**Problem statement**
Beginning with the very first line, please reproduce the entries exactly through the line containing "queues := (Vector.replicate".

**Stored data**
************

-- ==== Sys2Proof/Tests/Slice0.lean ====
section
/-! SUPPORT. Tests: an ill-formed term for each check of WellFormed; small tests of one happening each, with expected values from the
manual's worked examples and tables; and for every obligation with hypotheses a named state and operands that meet them, a boundary of each
clause among them (`witness_<obligation>`). -/

namespace Sys2Proof.Tests

-- One thread: with a thread for each theorem the kernel's stacks pass the memory limit of the check.
set_option Elab.async false

open Sys2Proof.Machine

/-! ## Helpers -/

/-- A happening answers a next state with this property. -/
def answers (r : Result) (p : State → Bool) : Bool :=
  match r with
  | .next t => p t
  | .fault _ => false
  | .refused _ => false

/-- What `answers` says. -/
theorem answers_iff (r : Result) (p : State → Bool) : answers r p = true ↔ ∃ t, r = .next t ∧ p t = true := by
  cases r <;> simp [answers]

/-- An ONLINE link at 400 kbit/s that follows an idle bus. -/
def online : Link := { Link.reset with mode := .online, following := true, config := { LinkConfig.reset with bitTime := 100 } }

/-- A queue that is ACTIVE with a ring of 16 entries. -/
def active : Queue := { Queue.reset with state := .active }

/-- An attached device: every link ONLINE, every queue ACTIVE, nothing under way; CQ and the send queues have one record to read. -/
def live : State :=
  { State.reset with
    links := Vector.replicate 4 online
    queues := (Vector.replicate 14 active).set 0 { active with known := 1 } |>.set 1 { active with known := 1 }
    host := { State.reset.host with state := .attached, enables := 15#4 }
    status := { StatusWriter.reset with lap := true } }

/-- `live` with one slot HELD by so many holders, with this frame. -/
def hold (i : SlotId) (n : Nat) (f : Frame) (s : State) : State := s.modSlot i fun _ => { count := n, frame := f }

/-- A frame received on L0. -/
def frame : Frame :=
  { key := 0x0523#16, seq := 6#4, payload := [0x10#8, 0x20#8, 0x30#8, 0x40#8], ingress := 0, origin := .received, arrival := 500#32 }

/-- The state with this command in execution under tag 7, and with its own access if it has one. -/
def executing (c : Command) (a : Option CommandAccess) (s : State) : State :=
  { s with unit := { s.unit with stage := .executing, execution := some { tag := 7#32, command := c, access := a } } }

/-- The state with the host side changed. -/
def inHost (h : HostState) (s : State) : State := { s with host := { s.host with state := h } }

/-- A FORWARD entry of this slot, key and admission number. -/
def forwardEntry (i : SlotId) (key : Key) (admission : BitVec 48) : Entry :=
  { slot := i, key := key, seq := 6#4, origin := .forward 0, budget := 3, deadline := none, attempts := 0, cancelRequested := false,
    admission := admission }

/-- A HOST entry of this slot, key and admission number, with tag 51h. -/
def hostEntry (i : SlotId) (key : Key) (admission : BitVec 48) : Entry :=
  { forwardEntry i key admission with origin := .host 0x51#32 false false false, budget := 1 }

/-- The host side at work: L0's fetcher reads a record, L1's writes its device word, DQ0 writes a record, DQ1 its device word, the command unit
reads a record while its device word is written, the status writer writes a notice, and four index reads are outstanding. -/
def busy : State :=
  let s := hold 12 1 frame (hold 11 1 frame (hold 10 1 frame live))
  let s := s.modFetcher 0 fun f => { f with stage := .reading, slot := some 10 }
  let s := s.modSet 0 fun x => { x with reserved := true }
  let s := s.modFetcher 1 fun f => { f with stage := .index }
  let s := s.modWriter 0 fun w => { w with stage := .record, backlog := [{ slot := 11, tag := 0x11#16, firstRule := some 0 }] }
  let s := s.modWriter 1 fun w => { w with stage := .index, backlog := [{ slot := 12, tag := 0x22#16, firstRule := none }] }
  let s := s.modQueue cq fun x => { x with reading := true }
  let s := s.modQueue (sq 0) fun x => { x with reading := true, reread := true }
  let s := s.modQueue (dq 0) fun x => { x with reading := true, known := 3, device := 5 }
  let s := s.modQueue stq fun x => { x with reading := true, known := 2, device := 4 }
  { s with
    unit := { s.unit with stage := .reading, wordWrite := true }
    status := { s.status with
      reserved := 2, stage := .record, current := some (.notice { body := .linkStuck 0, time := 9#32 }) } }

/-- `busy` with the status writer at its device word. -/
def busyIndex : State := { busy with status := { busy.status with stage := .index, current := none } }

/-- The bookkeeping of `busy`. -/
theorem busy_consistent : Consistent busy := consistent_of_check (by decide +kernel)

/-- The references of `busy`. -/
theorem busy_references : ReferencesCounted busy := referencesCounted_of_lists (hs := [10, 11, 12]) (by decide +kernel) (by decide +kernel)

/-! ## WellFormed: an ill-formed term for each check -/

/-- A rule within its ranges. -/
def rule : Rule :=
  { ingress := 0b0011#4, origin := .both, keyValue := 0x0500#16, keyMask := 0xFF00#16, lengthMin := 0, lengthMax := 64, links := 0b0100#4,
    rewriteKey := some 0x0150#16, delivery := 1#8, tag := 0x0011#16, mailbox := some 7, continueWalk := true, twin := none }

/-- The arguments of a CYCLIC_SET within their ranges (the example of section 10.10, row 2). -/
def cyclicArgs : CyclicArgs :=
  { link := 1, key := 0x0240#16, period := 20, phase := 5, policy := .replace, budget := 1, length := 4, address := 0x1000#64 }

theorem test_wellFormed_linkConfig : [{ LinkConfig.reset with bitTime := 39 }, { LinkConfig.reset with bitTime := 4001 },
    { LinkConfig.reset with forwardRetries := 16 }, { LinkConfig.reset with forwardLifetime := 16777216 }].all
      (fun cfg => !(Instr.linkConfig 0 cfg).wellFormed) = true := by decide

theorem test_wellFormed_ruleWrite : [{ rule with lengthMax := 65 }, { rule with lengthMin := 9, lengthMax := 8 }].all
    (fun r => !(Instr.ruleWrite 0 r).wellFormed) = true := by decide

theorem test_wellFormed_cyclicSet : [{ cyclicArgs with period := 0, phase := 0 }, { cyclicArgs with period := 65536 },
    { cyclicArgs with phase := 20 }, { cyclicArgs with budget := 16 }, { cyclicArgs with length := 65 }].all
      (fun a => !(Instr.cyclicSet 0 a).wellFormed) = true := by decide

theorem test_wellFormed_commands : [Instr.queueEnable 0, .queueEnable 13, .queueDisable 0, .queueDisable 13, .storeReserve 129, .ruleCount 257,
    .twinGroup 0 0b0100#4 10, .twinGroup 0 0b0011#4 9, .twinGroup 0 0b0011#4 1000001, .cyclicUpdate 0 65 0#64].all
      (fun i => !i.wellFormed) = true := by decide

theorem test_wellFormed_operands : [Instr.controlEnablesWrite 0#4 1#3, .controlEnablesWrite 0#4 2#3, .controlEnablesWrite 0#4 4#3,
    .attachReadEnd (.data [] (List.replicate 16 0#8) (List.replicate 16 0#8)), .attachReadEnd (.data (List.replicate 64 0#8) [] []),
    .contentionLost 0 [false], .indexReadEnd 0 (List.replicate 3 0#8), .commandTaken (List.replicate 63 0#8), .sendRecordTaken 0 (List.replicate 95 0#8), .holdoffExpiry 4,
    .queueEnableDescriptorReadEnd (.data (List.replicate 15 0#8)), .cyclicSetReadEnd (List.replicate 65 0#8),
    .cyclicUpdateApply (List.replicate 65 0#8)].all (fun i => !i.wellFormed) = true := by decide

/-- The terms above are well formed at the ends of their ranges. -/
theorem test_wellFormed_boundaries : [Instr.linkConfig 0 { LinkConfig.reset with bitTime := 40 },
    .linkConfig 3 { LinkConfig.reset with bitTime := 4000, forwardRetries := 15, forwardLifetime := 16777215 }, .linkConfig 0 LinkConfig.reset,
    .ruleWrite 255 rule, .cyclicSet 31 cyclicArgs, .cyclicSet 0 { cyclicArgs with period := 65535, phase := 65534, budget := 15, length := 64 },
    .queueEnable 1, .queueDisable 12, .storeReserve 128, .ruleCount 256, .twinGroup 0 0#4 0, .twinGroup 3 0b1111#4 1000000,
    .cyclicUpdate 0 64 0#64, .controlEnablesWrite 15#4 3#3, .holdoffExpiry 13].all (fun i => i.wellFormed) = true := by decide

/-! ## The machine, reset and the register window -/

/-- No row of the table has bits. -/
theorem test_decodeTableWord : decodeTableWord 0 0 = none ∧ decodeTableWord 32 0xFFFFFFFF = none := by decide

theorem witness_StepTakesFrontOfQueue :
    ({ live with pending := [.kick 1#32, .classification] } : State).pending = .kick 1#32 :: [.classification] ∧ live.pending = []
      ∧ answers (step { live with pending := [.kick 1#32, .classification] })
          (fun t => t.pending = [.classification] && (t.queue cq).reading && t.time = 0#32) = true
      ∧ answers (step live) (fun t => t.time = 1#32 && t.pending = []) = true := by decide +kernel

theorem witness_ResetsLeaveManualValues : (4#32).extractLsb' 0 3 = 4#3 ∧ (0xF04#32).extractLsb' 0 3 = 4#3
    ∧ answers (exec (.registerWrite .control 0xF04#32) busy)
        (fun t => readRegister .state t = 0x10000#32 && readRegister .control t = 0#32 && t.store.freeCount = 384) = true := by decide +kernel

/-- A host side in this state with this control-block address. -/
def addressed (h : HostState) (hi lo : BitVec 32) : State := { live with host := { live.host with state := h, cbaHi := hi, cbaLo := lo } }

/-- Section 11.7, rows 1 to 3, and the address that is not aligned. -/
theorem witness_ControlWritesFollowHostState :
    [HostState.attaching, .detaching, .detached, .attached, .faulted].all (fun h => (inHost h live).host.state = h) = true
      ∧ ((0x0#32 ++ 0x1000#32 : BitVec 64)).toNat % 64 = 0 ∧ ((0xFFFFFFFF#32 ++ 0xFFFFFFC0#32 : BitVec 64)).toNat % 64 = 0
      ∧ ((0x0#32 ++ 0x1001#32 : BitVec 64)).toNat % 64 ≠ 0 ∧ ((0xFFFFFFFF#32 ++ 0xFFFFFFFF#32 : BitVec 64)).toNat % 64 ≠ 0
      ∧ (3#3 : BitVec 3) ≠ 1#3 ∧ (3#3 : BitVec 3) ≠ 2#3 ∧ (0#3 : BitVec 3) ≠ 4#3
      ∧ answers (exec (.start 11#4) (addressed .detached 0#32 0x1000#32)) (fun t => t.host.state = .attaching && t.host.enables = 11#4) = true
      ∧ answers (exec (.start 11#4) (addressed .detached 0#32 0x1001#32))
          (fun t => t.host.state = .detached && t.host.lastCause = .badControlBlock && irqLine t.host) = true := by decide +kernel

/-- The device FAULTED with its queues as they were. -/
def faulted : State := inHost .faulted live

/-- The bookkeeping of `faulted`. -/
theorem faulted_consistent : Consistent faulted := consistent_of_check (by decide +kernel)

/-- DETACH from ATTACHED with accesses under way is DETACHING, and from FAULTED with none is DETACHED (R142). -/
theorem witness_DetachTearsDownHostSide : Consistent busy ∧ busy.host.state = .attached ∧ Consistent faulted ∧ faulted.host.state = .faulted
    ∧ answers (exec (.detach 8#4) busy) (fun t => t.host.state = .detaching && t.discarded.length = 11
        && { access := .deliveryRecord 0, slot := some 11 } ∈ t.discarded && { access := .dqDeviceWord 1, slot := some 12 } ∈ t.discarded
        && (t.slot 10).count = 0
        && (t.slot 11).count = 1 && (t.slot 12).count = 1 && t.host.enables = 8#4) = true
    ∧ answers (exec (.detach 8#4) faulted) (fun t => t.host.state = .detached && (t.queue stq).state = .disabled) = true :=
  ⟨busy_consistent, by decide +kernel, faulted_consistent, by decide +kernel, by decide +kernel, by decide +kernel⟩

theorem witness_RegisterWindowReadsAndWrites : (inHost .detached live).host.state = .detached ∧ live.host.state ≠ .detached
    ∧ [0x02, 0x05, 0x1D, 0x20].all (fun o => readRegisterAt o live = none ∧ registerWriteAt o 5#32 = none) = true
    ∧ readRegisterAt 0x00 live = some 0x0F440100#32 ∧ readRegisterAt 0x08 live = some 2#32 ∧ readRegisterAt 0x1C live = some 0#32
    ∧ registerWriteAt 0x04 0x301#32 = some (.registerWrite .control 0x301#32) ∧ registerWriteAt 0x14 5#32 = some (.registerWrite .kick 5#32)
    ∧ (0x301#32).extractLsb' 0 3 = 1#3 ∧ (2#32).extractLsb' 0 3 = 2#3
    ∧ answers (exec (.cbaWrite .hi 5#32) (inHost .detached live)) (fun t => readRegister .cbaHi t = 5#32 && readRegister .cbaLo t = 0#32) = true
    ∧ answers (exec (.registerWrite .time 5#32) live) (fun t => t.time = 0#32) = true := by decide +kernel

************

**Result of this exercise**
-- ==== Sys2Proof/Tests/Slice0.lean ====
section
/-! SUPPORT. Tests: an ill-formed term for each check of WellFormed; small tests of one happening each, with expected values from the
manual's worked examples and tables; and for every obligation with hypotheses a named state and operands that meet them, a boundary of each
clause among them (`witness_<obligation>`). -/

namespace Sys2Proof.Tests

-- One thread: with a thread for each theorem the kernel's stacks pass the memory limit of the check.
set_option Elab.async false

open Sys2Proof.Machine

/-! ## Helpers -/

/-- A happening answers a next state with this property. -/
def answers (r : Result) (p : State → Bool) : Bool :=
  match r with
  | .next t => p t
  | .fault _ => false
  | .refused _ => false

/-- What `answers` says. -/
theorem answers_iff (r : Result) (p : State → Bool) : answers r p = true ↔ ∃ t, r = .next t ∧ p t = true := by
  cases r <;> simp [answers]

/-- An ONLINE link at 400 kbit/s that follows an idle bus. -/
def online : Link := { Link.reset with mode := .online, following := true, config := { LinkConfig.reset with bitTime := 100 } }

/-- A queue that is ACTIVE with a ring of 16 entries. -/
def active : Queue := { Queue.reset with state := .active }

/-- An attached device: every link ONLINE, every queue ACTIVE, nothing under way; CQ and the send queues have one record to read. -/
def live : State :=
  { State.reset with
    links := Vector.replicate 4 online
    queues := (Vector.replicate 14 active).set 0 { active with known := 1 } |>.set 1 { active with known := 1 }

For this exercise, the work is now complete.